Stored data

◆ ◆ ◆ ◆ ◆ ◆ ◆

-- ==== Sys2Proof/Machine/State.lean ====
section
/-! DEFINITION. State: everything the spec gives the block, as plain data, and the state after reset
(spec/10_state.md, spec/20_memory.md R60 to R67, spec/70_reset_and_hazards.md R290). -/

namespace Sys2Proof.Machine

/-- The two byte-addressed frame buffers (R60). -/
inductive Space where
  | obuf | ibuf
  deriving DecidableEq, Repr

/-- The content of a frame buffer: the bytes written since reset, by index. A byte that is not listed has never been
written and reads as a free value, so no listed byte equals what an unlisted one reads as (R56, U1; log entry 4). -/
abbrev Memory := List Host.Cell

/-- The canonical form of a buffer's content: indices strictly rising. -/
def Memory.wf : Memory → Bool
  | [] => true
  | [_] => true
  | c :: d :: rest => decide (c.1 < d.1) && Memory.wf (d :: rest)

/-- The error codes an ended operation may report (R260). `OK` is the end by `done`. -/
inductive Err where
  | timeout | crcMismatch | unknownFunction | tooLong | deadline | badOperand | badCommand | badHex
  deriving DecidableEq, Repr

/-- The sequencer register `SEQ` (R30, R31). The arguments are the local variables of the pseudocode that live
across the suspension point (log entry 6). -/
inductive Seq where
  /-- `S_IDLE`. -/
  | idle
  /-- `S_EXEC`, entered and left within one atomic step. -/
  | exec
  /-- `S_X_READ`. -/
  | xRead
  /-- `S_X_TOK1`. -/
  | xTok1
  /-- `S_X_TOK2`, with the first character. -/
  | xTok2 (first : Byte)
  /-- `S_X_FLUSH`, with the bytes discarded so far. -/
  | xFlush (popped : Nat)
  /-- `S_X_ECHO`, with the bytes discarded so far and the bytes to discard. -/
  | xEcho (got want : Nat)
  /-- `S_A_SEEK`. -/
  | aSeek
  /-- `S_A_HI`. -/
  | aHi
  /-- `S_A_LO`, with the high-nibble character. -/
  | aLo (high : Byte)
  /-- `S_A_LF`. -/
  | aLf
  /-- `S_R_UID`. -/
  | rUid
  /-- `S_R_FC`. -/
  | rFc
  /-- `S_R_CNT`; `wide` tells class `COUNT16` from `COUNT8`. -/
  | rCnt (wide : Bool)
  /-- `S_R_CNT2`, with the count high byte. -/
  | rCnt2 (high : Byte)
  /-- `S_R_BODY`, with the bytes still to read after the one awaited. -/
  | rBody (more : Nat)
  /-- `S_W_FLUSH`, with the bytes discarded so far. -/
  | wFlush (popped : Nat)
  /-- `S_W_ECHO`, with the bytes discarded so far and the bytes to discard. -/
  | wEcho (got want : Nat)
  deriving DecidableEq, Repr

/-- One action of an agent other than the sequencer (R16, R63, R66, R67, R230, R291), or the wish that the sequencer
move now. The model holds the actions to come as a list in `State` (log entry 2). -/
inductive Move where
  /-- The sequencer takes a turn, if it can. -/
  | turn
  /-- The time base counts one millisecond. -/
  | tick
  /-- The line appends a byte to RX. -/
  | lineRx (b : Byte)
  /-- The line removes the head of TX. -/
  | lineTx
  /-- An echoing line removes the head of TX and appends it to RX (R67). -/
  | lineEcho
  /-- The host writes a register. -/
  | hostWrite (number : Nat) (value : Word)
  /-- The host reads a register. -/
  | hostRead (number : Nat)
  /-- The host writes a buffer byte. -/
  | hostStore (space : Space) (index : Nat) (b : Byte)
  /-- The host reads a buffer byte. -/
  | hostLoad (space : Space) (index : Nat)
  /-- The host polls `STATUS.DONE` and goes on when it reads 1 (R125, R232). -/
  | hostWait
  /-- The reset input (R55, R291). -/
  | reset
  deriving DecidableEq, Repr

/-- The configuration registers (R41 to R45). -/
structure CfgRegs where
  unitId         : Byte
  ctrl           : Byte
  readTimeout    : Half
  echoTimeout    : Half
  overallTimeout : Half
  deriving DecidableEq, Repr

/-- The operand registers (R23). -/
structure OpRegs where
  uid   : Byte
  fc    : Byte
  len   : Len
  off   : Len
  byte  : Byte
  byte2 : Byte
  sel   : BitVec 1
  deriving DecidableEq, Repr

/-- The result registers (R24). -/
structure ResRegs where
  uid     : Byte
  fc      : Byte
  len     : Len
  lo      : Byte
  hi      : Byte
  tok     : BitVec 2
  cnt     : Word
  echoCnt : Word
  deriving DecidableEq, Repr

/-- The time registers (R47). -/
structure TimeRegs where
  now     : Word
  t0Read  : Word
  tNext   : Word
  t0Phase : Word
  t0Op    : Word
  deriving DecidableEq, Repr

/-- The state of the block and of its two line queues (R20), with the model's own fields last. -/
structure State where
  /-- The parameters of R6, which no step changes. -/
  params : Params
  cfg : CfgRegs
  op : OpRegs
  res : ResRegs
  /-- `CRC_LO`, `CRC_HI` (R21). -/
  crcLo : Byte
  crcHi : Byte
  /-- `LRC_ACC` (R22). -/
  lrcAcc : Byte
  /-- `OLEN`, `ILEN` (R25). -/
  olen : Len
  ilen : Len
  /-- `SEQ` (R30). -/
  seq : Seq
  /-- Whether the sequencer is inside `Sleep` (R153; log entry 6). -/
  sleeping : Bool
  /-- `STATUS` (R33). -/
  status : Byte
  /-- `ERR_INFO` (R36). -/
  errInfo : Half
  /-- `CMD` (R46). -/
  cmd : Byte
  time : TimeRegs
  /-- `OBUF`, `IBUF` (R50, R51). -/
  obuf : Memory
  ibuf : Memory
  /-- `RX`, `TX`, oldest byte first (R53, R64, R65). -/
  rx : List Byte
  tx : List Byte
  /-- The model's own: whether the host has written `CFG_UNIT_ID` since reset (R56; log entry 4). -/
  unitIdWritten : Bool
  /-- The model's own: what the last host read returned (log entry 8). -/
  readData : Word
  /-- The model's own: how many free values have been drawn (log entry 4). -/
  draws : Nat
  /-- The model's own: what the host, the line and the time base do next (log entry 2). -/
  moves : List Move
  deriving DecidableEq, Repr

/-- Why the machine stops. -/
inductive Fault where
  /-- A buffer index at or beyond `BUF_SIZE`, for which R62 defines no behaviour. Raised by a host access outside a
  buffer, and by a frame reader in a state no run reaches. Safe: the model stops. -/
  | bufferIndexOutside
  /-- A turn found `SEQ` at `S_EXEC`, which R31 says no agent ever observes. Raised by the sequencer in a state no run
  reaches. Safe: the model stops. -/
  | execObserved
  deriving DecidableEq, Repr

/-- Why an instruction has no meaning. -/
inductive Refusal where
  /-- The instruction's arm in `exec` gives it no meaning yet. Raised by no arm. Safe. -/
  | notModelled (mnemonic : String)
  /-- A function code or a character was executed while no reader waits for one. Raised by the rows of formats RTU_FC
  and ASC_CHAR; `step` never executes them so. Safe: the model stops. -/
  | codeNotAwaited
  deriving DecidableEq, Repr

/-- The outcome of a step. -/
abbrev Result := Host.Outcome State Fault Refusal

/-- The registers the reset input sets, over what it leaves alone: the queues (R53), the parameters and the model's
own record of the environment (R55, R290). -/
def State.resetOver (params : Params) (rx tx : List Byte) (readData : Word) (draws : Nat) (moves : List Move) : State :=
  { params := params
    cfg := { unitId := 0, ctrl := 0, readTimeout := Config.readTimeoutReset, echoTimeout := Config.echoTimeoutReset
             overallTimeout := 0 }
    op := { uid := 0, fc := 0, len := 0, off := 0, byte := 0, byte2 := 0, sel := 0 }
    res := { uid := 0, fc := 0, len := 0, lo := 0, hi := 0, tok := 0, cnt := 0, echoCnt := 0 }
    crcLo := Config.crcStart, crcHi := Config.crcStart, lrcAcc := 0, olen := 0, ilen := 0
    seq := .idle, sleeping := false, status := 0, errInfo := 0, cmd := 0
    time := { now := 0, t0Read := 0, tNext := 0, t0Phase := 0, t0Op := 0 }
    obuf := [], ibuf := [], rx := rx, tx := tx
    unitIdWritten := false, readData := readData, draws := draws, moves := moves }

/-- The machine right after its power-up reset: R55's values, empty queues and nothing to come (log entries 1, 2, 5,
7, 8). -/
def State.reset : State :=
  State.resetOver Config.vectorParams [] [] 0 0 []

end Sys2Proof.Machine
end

◆ ◆ ◆ ◆ ◆ ◆ ◆

*WHAT IS EXPECTED*
Report only how many lines in the entries above contain the string "Word".

*WRITTEN RESPONSE*
10